For a input window \({\mathbf w}^i_N\), the probability to belong to sign k is computed with Eq. 1, where \(\alpha \) is a memory factor. Thus \(P_k({\mathbf w}^i_N)\) uses the current and previous event window classification functions \(f_k({\mathbf w}^i_N)\) and \(f_k({\mathbf w}^{i-1}_N)\) to smooth the response and become robust to noisy windows. Sample \({\mathbf w}^i_N\) is classified as in class \(k^*\) which \(P^*_k({\mathbf w}^i_N)\) produces the largest probability output on Eq. 1.

3 Experiments and Results

The Spiking Hough classification system was conducted on the 2015 Poker-DVS dataset [13]. On their website, the authors share a complete recording of the asynchronous events while they were browsing the poker cards, as well as a set of 131 individual files of cropped events. Each file has a name indicating the sign to which the flow of events corresponds. A character ‘i’ is added if the card is inverted. There are 30 club signs (13 inverted), 43 diamonds (8 inverted), 23 hearts, and 35 spades (10 inverted).

Given the low number of samples per class, the tests were conducted using the Leave-One-Out approach. This methodology employs all the samples of the set to train the multi-class classifier, except for one sample which is evaluated by the classifier and the result is saved in a confusion matrix. The overall performance is then obtained by computing the accuracy on the diagonal of the matrix.

The event flow of a test sample feeds the Spiking Hough system until the number of events reaches N. This event window is referred \({\mathbf w}^0_N\) and is then evaluated by the four SVM classifiers using Eqs. 1 and 2, and \(\alpha =0.5\) (which gives the best results on the tests). In this way, the output of the classification accumulates votes for each sign. This procedure is repeated to the next events of the sign, until the end of the flow, and the output of each \({\mathbf w}^i_N\) is evaluated with Eqs. 1 and 2. The test sample is finally classified by the sign that receives the highest number of votes.

Fig. 5.
figure 5

Results of different classifiers and features extractions approaches.

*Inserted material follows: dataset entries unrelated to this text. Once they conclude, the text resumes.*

/-! ## setReg -/

@[simp] theorem State.setReg_v (x : Reg) (b : Byte) : (s.setReg x b).v = s.v.set x.val b := rfl
@[simp] theorem State.setReg_i (x : Reg) (b : Byte) : (s.setReg x b).i = s.i := rfl
@[simp] theorem State.setReg_pc (x : Reg) (b : Byte) : (s.setReg x b).pc = s.pc := rfl
@[simp] theorem State.setReg_sp (x : Reg) (b : Byte) : (s.setReg x b).sp = s.sp := rfl
@[simp] theorem State.setReg_stack (x : Reg) (b : Byte) : (s.setReg x b).stack = s.stack := rfl
@[simp] theorem State.setReg_dt (x : Reg) (b : Byte) : (s.setReg x b).dt = s.dt := rfl
@[simp] theorem State.setReg_st (x : Reg) (b : Byte) : (s.setReg x b).st = s.st := rfl
@[simp] theorem State.setReg_fb (x : Reg) (b : Byte) : (s.setReg x b).fb = s.fb := rfl
@[simp] theorem State.setReg_key (x : Reg) (b : Byte) : (s.setReg x b).key = s.key := rfl
@[simp] theorem State.setReg_mem (x : Reg) (b : Byte) : (s.setReg x b).mem = s.mem := rfl
@[simp] theorem State.setReg_wait (x : Reg) (b : Byte) : (s.setReg x b).wait = s.wait := rfl
@[simp] theorem State.setReg_halt (x : Reg) (b : Byte) : (s.setReg x b).halt = s.halt := rfl
@[simp] theorem State.setReg_params (x : Reg) (b : Byte) : (s.setReg x b).params = s.params := rfl
@[simp] theorem State.setReg_draws (x : Reg) (b : Byte) : (s.setReg x b).draws = s.draws := rfl

/-! ## setRegs -/

@[simp] theorem State.setRegs_v (f : Vector Byte 16) : (s.setRegs f).v = f := rfl
@[simp] theorem State.setRegs_i (f : Vector Byte 16) : (s.setRegs f).i = s.i := rfl
@[simp] theorem State.setRegs_pc (f : Vector Byte 16) : (s.setRegs f).pc = s.pc := rfl
@[simp] theorem State.setRegs_sp (f : Vector Byte 16) : (s.setRegs f).sp = s.sp := rfl
@[simp] theorem State.setRegs_stack (f : Vector Byte 16) : (s.setRegs f).stack = s.stack := rfl
@[simp] theorem State.setRegs_dt (f : Vector Byte 16) : (s.setRegs f).dt = s.dt := rfl
@[simp] theorem State.setRegs_st (f : Vector Byte 16) : (s.setRegs f).st = s.st := rfl
@[simp] theorem State.setRegs_fb (f : Vector Byte 16) : (s.setRegs f).fb = s.fb := rfl
@[simp] theorem State.setRegs_key (f : Vector Byte 16) : (s.setRegs f).key = s.key := rfl
@[simp] theorem State.setRegs_mem (f : Vector Byte 16) : (s.setRegs f).mem = s.mem := rfl
@[simp] theorem State.setRegs_wait (f : Vector Byte 16) : (s.setRegs f).wait = s.wait := rfl
@[simp] theorem State.setRegs_halt (f : Vector Byte 16) : (s.setRegs f).halt = s.halt := rfl
@[simp] theorem State.setRegs_params (f : Vector Byte 16) : (s.setRegs f).params = s.params := rfl
@[simp] theorem State.setRegs_draws (f : Vector Byte 16) : (s.setRegs f).draws = s.draws := rfl

/-! ## setPc -/

@[simp] theorem State.setPc_v (a : Word) : (s.setPc a).v = s.v := rfl
@[simp] theorem State.setPc_i (a : Word) : (s.setPc a).i = s.i := rfl
@[simp] theorem State.setPc_pc (a : Word) : (s.setPc a).pc = a := rfl
@[simp] theorem State.setPc_sp (a : Word) : (s.setPc a).sp = s.sp := rfl
@[simp] theorem State.setPc_stack (a : Word) : (s.setPc a).stack = s.stack := rfl
@[simp] theorem State.setPc_dt (a : Word) : (s.setPc a).dt = s.dt := rfl
@[simp] theorem State.setPc_st (a : Word) : (s.setPc a).st = s.st := rfl
@[simp] theorem State.setPc_fb (a : Word) : (s.setPc a).fb = s.fb := rfl
@[simp] theorem State.setPc_key (a : Word) : (s.setPc a).key = s.key := rfl
@[simp] theorem State.setPc_mem (a : Word) : (s.setPc a).mem = s.mem := rfl
@[simp] theorem State.setPc_wait (a : Word) : (s.setPc a).wait = s.wait := rfl
@[simp] theorem State.setPc_halt (a : Word) : (s.setPc a).halt = s.halt := rfl
@[simp] theorem State.setPc_params (a : Word) : (s.setPc a).params = s.params := rfl
@[simp] theorem State.setPc_draws (a : Word) : (s.setPc a).draws = s.draws := rfl
@[simp] theorem State.setPc_reg (a : Word) (r : Reg) : (s.setPc a).reg r = s.reg r := rfl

Linear and Radial Basis Function (RBF) kernels are used to implement the SVM multi-classification. The results of the linear and non-linear (RBF) kernels are compared on Fig. 5. There were also tested to cell grids. One with 4 non-overlapped cells, as shows Fig. 4(b). The other configuration incorporates 4 more cells overlapping the original ones, to obtain 8 cells in total. The last configuration helps the system to be robust against little movements of the shape, and the fact that the \(32 \times 32\) Poker retina is not necessarily centered all the time. The length of the event window N was also evaluated, from a minimum of 100 events to a maximum of 500. The Figure also shows the associated time delays representing the different lengths of event windows. It was calculated as the average value of all the \({\mathbf w}\) in the dataset for a specified N.

The systems shows a good robustness, even if there exist several signs that are inverted. The non-linear RBF kernel on the configuration of 8 cells using \(N=300\) obtains an accuracy of 100%. This result outperforms the best performance published in the state of the art [14]. For this case, all the Poker signs were correctly classified. From the temporal axis, this event windows lengths corresponds on average to 1.256 mseg.

4 Conclusions

The Spiking Hough methodology describes on-line the shape of the events generated by an object moving in front of the DVS camera. The resulting histograms features show a good discriminating power for the Poker sign recognition.

Further research should be oriented to obtain a complete system which works on-line from the feature generation until the classification. Also, the system must be prepared to moving object and different scales in order to be though as a good choice to be implemented in real applications.